Bănulescu lived most of his life under communism. He was the eighth child of a peasant family from Fǎcǎieni, a village of the plain in Ialomiţa County. Quite a few sources report him to have been born in 1929 although Bǎnulescu maintained a certain mystery about the date. At any rate, he was born in a democratic state whose economy was on the rise while the United States’ was collapsing into depression.
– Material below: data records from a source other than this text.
-- ==== Sys2Proof/Machine/State.lean ====
section
/-! DEFINITION. The state of the station: what each of the ten blocks owns (00 section 0.3), the pins,
the elapsed time, and the queue of waiting commands. Plain data throughout. Times are elapsed time in
bit times of 4 us; a timer is held as the moment it runs out, absent while it is stopped. -/

namespace Sys2Proof.Machine

/-! ### Shared small types -/

/-- Station mode (02 R34). -/
inductive Mode
  | unconfigured
  | starting
  | normal
  | isolated
deriving DecidableEq, Repr

/-- A value of the time base with its time-valid flag (09 R163, 11 R198). `sec` is 17 bits on the wire. -/
structure Stamp where
  day : Word
  sec : Nat
  valid : Bool
deriving DecidableEq, Repr

/-- Frame class (01 R1). -/
inductive FrameClass
  | trip
  | alert
  | ack
  | demand
  | snap
  | shift
deriving DecidableEq, Repr

/-- Zone state (04 R64). -/
inductive ZoneState
  | dark
  | purging
  | ready
  | lit
  | tripped
deriving DecidableEq, Repr

/-- Channel state: the fuel states and the fan states of 03 R38; OFF and RUNNING are shared. -/
inductive ChState
  | off
  | offUnusable
  | proving
  | running
  | limited
  | stopping
  | tripped
  | lockedOut
  | starting
  | fanFault
deriving DecidableEq, Repr

/-- Trip cause of a fuel channel (03 R57). -/
inductive TripCause
  | zoneTrip
  | actuatorFailure
  | feederFault
  | lightOffFail
deriving DecidableEq, Repr

/-- Cause of a zone trip (04 R84). -/
inductive ZoneCause
  | flameFailure
  | airFailure
  | tripInput
  | hostTrip
  | peerTrip
deriving DecidableEq, Repr

/-! ### LI, the line interface (01) -/

/-- A frame of the transmit queue (01 R9). `resume` is the resume index of a SNAP (02 R25), `closeId`
the close that a SHIFT frame announces (09 R178); both are 0 for other classes. -/
structure TxFrame where
  cls : FrameClass
  seq : Byte
  payload : List Word
  age : Nat
  collisions : Nat
  inSend : Bool
  resume : Nat
  closeId : Nat
deriving DecidableEq, Repr

/-- A peer frame of the receive queue (01 R16). -/
structure RxFrame where
  cls : FrameClass
  origin : Station
  seq : Byte
  payload : List Word
deriving DecidableEq, Repr

/-- State of LI. LINE_DEGRADED and DUPLICATE_STATION are condition values of AL. -/
structure LineIf where
  tx : List TxFrame
  rx : List RxFrame
  seqs : Vector Byte 6
  sent : BitVec 32
  collisions : BitVec 32
  discards : BitVec 32
  crcDrops : BitVec 32
  overruns : BitVec 32
  duplicates : BitVec 32
  discardTimes : List Nat
  lastDegrading : Option Nat
  lastDuplicate : Option Nat
  completionTime : Nat
  acceptedMark : Bool
  rxTime : Nat
  quietSince : Option Nat
  rxAbandoned : Bool
deriving DecidableEq, Repr

/-! ### PT, the peer table (02) -/

/-- Freshness of a peer record (02 R31). -/
inductive Freshness
  | absent
  | fresh
  | stale
  | expired
deriving DecidableEq, Repr

/-- A demand as records, frames and zone blocks carry it (05 R90). -/
structure Demand where
  target : Nat
  epoch : Word
  setter : Station
deriving DecidableEq, Repr

/-- A zone block of a SNAP (02 R26). -/
structure ZoneBlock where
  zone : Zone
  state : ZoneState
  epoch : Option Word
  demand : Option Demand
  scanner : Option Bool
  fuelOpen : Bool
deriving DecidableEq, Repr

/-- The FUEL form of a channel summary (02 R27). -/
structure FuelSummary where
  chan : Chan
  zone : Zone
  state : ChState
  rank : Nat
  trim : Bool
  igniter : Bool
  hmin : Nat
  hmaxEff : Nat
  alloc : Nat
  actual : Nat
  airFactor : Nat
  valveOpen : Bool
deriving DecidableEq, Repr

/-- The FAN form of a channel summary (02 R27). -/
structure FanSummary where
  chan : Chan
  zone : Zone
  state : ChState
  flow : Nat
  recup : Nat
deriving DecidableEq, Repr

/-- A channel summary (02 R27). -/
inductive Summary
  | fuel (f : FuelSummary)
  | fan (f : FanSummary)
deriving DecidableEq, Repr

/-- A peer record (02 R28). `lastAt` measures the freshness timers, `lastStamp` is the same moment as a
time stamp for READ_PEER. -/
structure PeerRecord where
  fresh : Freshness
  expected : Bool
  lastSeq : Option Byte
  lastAt : Option Nat
  lastStamp : Option Stamp
  mode : Option Mode
  shift : Option Word
  timeValid : Bool
  listed : Nat
  zones : List ZoneBlock
  chans : List Summary
deriving DecidableEq, Repr

/-- The content of the last SNAP offered that R22 compares. -/
structure Published where
  chans : Vector ChState 8
  zones : Vector ZoneState 4
  allocs : Vector Nat 8
  listed : Nat
deriving DecidableEq, Repr

/-- State of PT. -/
structure PeerTable where
  mode : Mode
  startTime : Nat
  peers : Vector PeerRecord 16
  rollIndex : Nat
  changeMark : Bool
  lastOffer : Nat
  published : Published
deriving DecidableEq, Repr

/-! ### CE, the channel engine (03) -/

/-- Condition of a sample point (03 R40). -/
inductive PointCond
  | noValue
  | current
  | held
  | substituted
deriving DecidableEq, Repr
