-- ==== Sys2Proof/Machine/Layout.lean ====
section
/-! DEFINITION. The byte and word layouts of 11: floor frames (R199), payloads (R200, R201), field port
records (R202). Each payload has a message type, the words the station sends for it, and the parser a
receiver applies, which answers none where the rules drop the frame. -/

namespace Sys2Proof.Machine

/-! ### Codes -/

/-- Class code, which is the priority number (01 R1, 11 R199). -/
def FrameClass.code : FrameClass → Nat
  | .trip => 0
  | .alert => 1
  | .ack => 2
  | .demand => 3
  | .snap => 4
  | .shift => 5

/-- The class of a code; none for an unknown class (11 R199). -/
def classOf (n : Nat) : Option FrameClass :=
  match n with
  | 0 => some .trip
  | 1 => some .alert
  | 2 => some .ack
  | 3 => some .demand
  | 4 => some .snap
  | 5 => some .shift
  | _ => none

/-- The index of a class among the six sequence counters (01 R2). -/
def FrameClass.index : FrameClass → Fin 6
  | .trip => 0
  | .alert => 1
  | .ack => 2
  | .demand => 3
  | .snap => 4
  | .shift => 5

/-- The station of a number 1 to 16. -/
def stationOf (n : Nat) : Option Station :=
  if h : 1 ≤ n ∧ n ≤ 16 then some ⟨n - 1, by omega⟩ else none

/-- The zone of a number 0 to 3. -/
def zoneOf (n : Nat) : Option Zone := if h : n < 4 then some ⟨n, h⟩ else none

/-- The channel of a number 0 to 7. -/
def chanOf (n : Nat) : Option Chan := if h : n < 8 then some ⟨n, h⟩ else none

/-- The alarm id of a number 0 to 113. -/
def alarmIdOf (n : Nat) : Option AlarmId := if h : n < 114 then some ⟨n, h⟩ else none

/-- Mode codes of a SNAP (11 R200); UNCONFIGURED sends none. -/
def Mode.code : Mode → Nat
  | .unconfigured => 0
  | .starting => 1
  | .normal => 2
  | .isolated => 3

/-- The mode of a SNAP's code (02 R29). -/
def modeOf (n : Nat) : Option Mode :=
  match n with
  | 1 => some .starting
  | 2 => some .normal
  | 3 => some .isolated
  | _ => none

/-- Zone state codes (11 R200). -/
def ZoneState.code : ZoneState → Nat
  | .dark => 1
  | .purging => 2
  | .ready => 3
  | .lit => 4
  | .tripped => 5

/-- The zone state of a code. -/
def zoneStateOf (n : Nat) : Option ZoneState :=
  match n with
  | 1 => some .dark
  | 2 => some .purging
  | 3 => some .ready
  | 4 => some .lit
  | 5 => some .tripped
  | _ => none

/-- Fuel state codes (11 R200). -/
def ChState.fuelCode : ChState → Nat
  | .off => 1
  | .offUnusable => 2
  | .proving => 3
  | .running => 4
  | .limited => 5
  | .stopping => 6
  | .tripped => 7
  | .lockedOut => 8
  | .starting => 0
  | .fanFault => 0

/-- The fuel state of a code. -/
def fuelStateOf (n : Nat) : Option ChState :=
  match n with
  | 1 => some .off
  | 2 => some .offUnusable
  | 3 => some .proving
  | 4 => some .running
  | 5 => some .limited
  | 6 => some .stopping
  | 7 => some .tripped
  | 8 => some .lockedOut
  | _ => none

/-- Fan state codes (11 R200). -/
def ChState.fanCode : ChState → Nat
  | .off => 1
  | .starting => 2
  | .running => 3
  | .fanFault => 4
  | _ => 0

/-- The fan state of a code. -/
def fanStateOf (n : Nat) : Option ChState :=
  match n with
  | 1 => some .off
  | 2 => some .starting
  | 3 => some .running
  | 4 => some .fanFault
  | _ => none

/-- Alarm state codes (11 R200, R201); REMOVED is 5. -/
def AlarmState.code : AlarmState → Nat
  | .activeUnack => 1
  | .activeAcked => 2
  | .clearedUnack => 3
  | .shelved => 4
Having graduated from the Romanian-Latin section of a high-school in Cǎlǎraşi, Bǎnulescu attended classes, first at the Law Faculty in the 1940s then at the Faculty of Letters, just as the Soviet-inspired Communist dictatorship consolidated its power.
Although he had published before1, Bănulescu is generally considered to have made his real literary debut in 1965 with Iarna bǎrbaţilor (literally “The Winter of the Men,” but better in English as Men in Winter). Later translated (with more or less success) into English, German, French, Spanish, Russian, Serbo-Croat, Czech and Hungarian, the book contained pieces that had appeared in Gazeta literarǎ (Literary Gazette) and Luceafǎrul (Lucifer) between 1963 and 1964. These would undergo a series of authorial revisions before appearing in the definitive edition of 1979. The collection earned Bănulescu the Writers’ Union Prize for Fiction, and he was immediately enthroned as a leading literary exponent during the post-Stalinist thaw. After a series of scholarships at foreign universities (Urbino, Iowa, and later, Berlin) that allowed him to travel abroad, Bănulescu became the vice-president of the Writers’ Union and, for a brief period (1968-1971), the chief editor of Luceafǎrul, a span that coincided with the most open period in the history of Romanian communism. Following the appearance of Cartea de la Metopolis / Book of the Metropolis, the first and only volume of a projected four volume series collectively title Cartea Milionarului / Book of the Millionaire (or The Millionaire’s Book), Banulescu, came down with a serious eye disease – like Borges – and entered a period of decline. He did, however, manage to publish short stories, memoirs and fragments of Cartea Dicomesiei, the second volume of the Cartea Milionarului series.A made-up place name,Dicomesiei is about as translatable as Yoknapatawpha County—but more about Yoknapatawpha later. Elegii la sfîrşit de secol (Elegies at the End of the Century), which appeared in 1997, mixes fiction with autobiographical essay along the lines inaugurated in Drum în cîmpie / The Road through the Plain and continued in Scrisori din provincia de Sud-Est / Letters from the South-East Province.
Iarna bǎrbaţilor / Men in Winter carries on the then-current archaizing, mytho-fantastic tendency established by Mihail Sadoveanu, Mircea Eliade and Vasile Voiculescu. Bănulescu elevates the speculative, frustrated or picturesque prose of Romanian plains writers—Panait Istrati, Zaharia Stancu sau Fǎnuş Neagu—to the level of speculative thought. Filtering folkloric traditions in a literary way, Bǎnulescu goes beyond the erudite “archaeological” reveries of 19th century master Alexandru Odobescu. His ironic characterizations tie in with the epistolary literature of Costache Negruzzi and his distant, ceremonious aestheticism with the prose of Mateiu Caragiale.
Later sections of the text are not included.